Speaking in Germany on Thursday, Chinese Foreign Minister Wang Yi said that he would gladly welcome any international diplomats or media to visit Xinjiang to see the truth for themselves.

“(Those who have come) have not seen any concentration camps or persecution in Xinjiang. However, what they have seen is that all ethnic groups are able to live peacefully and harmoniously … Their religious freedom is totally protected and they can practice their religion without any restrictions,” he said.

“The so-called concentration camps with so-called 1 million people are 100% rumors. It is completely fake news. I do not understand why these people are still lying while having the facts. I can only say that these people are deeply prejudiced against China.”

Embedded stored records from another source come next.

/-- What a frame gives (R86, R87), the CRC-6 started at 0 (log 82): the position, or the number of the failure in the order of R87; each with its warning. -/
def readFrame (e : EncChan) : SerialFrame → Option ((Nat ⊕ Nat) × Bool)
  | .noStart => if e.mode = .bissC then some (.inr 1, false) else none
  | .heldLow => some (.inr 5, false)
  | .biss p nE nW crc =>
    if e.mode != .bissC then none
    else
      let p := p % 2 ^ e.serBits
      let sum := crcBits 6 0x03 0 (msbBits e.serBits p ++ [nE, nW]) ^^^ 0x3F
      some (if crc % 64 != sum then .inr 2 else if !nE then .inr 3 else .inl p, !nW)
  | .ssi v par =>
    if e.mode != .ssi then none
    else
      let v := v % 2 ^ e.serBits
      let ones := ((msbBits e.serBits v).filter id).length + b2n par
      if (e.serParity = 1 ∧ ones % 2 = 1) ∨ (e.serParity = 2 ∧ ones % 2 = 0) then some (.inr 4, false)
      else some (.inl (if e.serCode = 1 then ofGray e.serBits v else v), false)

/-- A failed reading (R87): counted, flagged and reported; the third in a row is FAULT. -/
def Chip.readingFailed (c : Chip) (ch fail : Nat) (warn : Bool) : Chip :=
  let e := c.enc ch
  let n := e.serFails + 1
  let c := c.setEnc ch { e with serrCount := sat 16 (e.serrCount + 1), sticky := setBit e.sticky 3, serFails := n }
  let c := (c.count (Chip.encCtr ch + 3) 1).encFaultRec ch 3 fail 0 warn
  if 3 ≤ n ∧ ¬ e.fault then c.encFault ch 4 fail 0 warn else c

/-- A good reading (R88): the first loads the counter, which the compare position follows under R92, a later one moves it by
d, or fails past the jump limit. Its edge time is the first falling edge of DO, one frame time ago, plus the sample
delay. -/
def Chip.reading (c : Chip) (ch r : Nat) (warn : Bool) : Chip :=
  let e := c.enc ch
  let frame := (quot ((frameClocks e.mode e.serBits : Nat) * 655360000) e.serRate).toNat
  let t := c.time.tb - frame + e.serDelay * nsU
  match e.serPrev with
  | none =>
    if e.fault then c
    else
      let e' := hysteresis { e with raw := wrap48 (e.home + r), serPrev := some r, serFails := 0 } t
      ((c.setEnc ch e').pushHistory ch).windowCrossings ch e.xc e'.xc t
  | some p =>
    let d := signed e.serBits (unsigned e.serBits ((r : Int) - p))
    if e.serJump < d.natAbs then c.readingFailed ch 6 warn
    else (c.setEnc ch { e with serPrev := some r, serFails := 0 }).countBy ch (oriented e d) t

def execSerialReading (chan : Fin 8) (reading : SerialFrame) (s : State) : Out :=
  s.run fun c =>
    match readFrame (c.enc chan.val) reading with
    | none => c
    | some (.inl r, warn) => c.reading chan.val r warn
    | some (.inr f, warn) => if serial (c.enc chan.val).mode then c.readingFailed chan.val f warn else c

A previous attempt by CNN to visit the detention centers in Xinjiang was blocked by local government authorities.

The document: Family, neighbors, religion

China’s vast western region of Xinjiang has for centuries been home to a large population of predominantly Muslim ethnic groups, the largest of which is the Uyghur. Until recently, there were many more Uyghur citizens in Xinjiang than Han Chinese, the ethnic majority in the rest of the country.

Since 2016, evidence has emerged that the Chinese government has been operating huge, fortified centers to detain its Uyghur citizens. As many as two million people may have been taken to the camps, according to the US State Department.

Former detainees and activists say the facilities are actually designed for the purposes of re-education -- places where inmates are forcibly taught Mandarin and instructed in Communist Party propaganda. Some testimonies from former detainees describe over-crowded cells, torture and even the deaths of fellow detainees.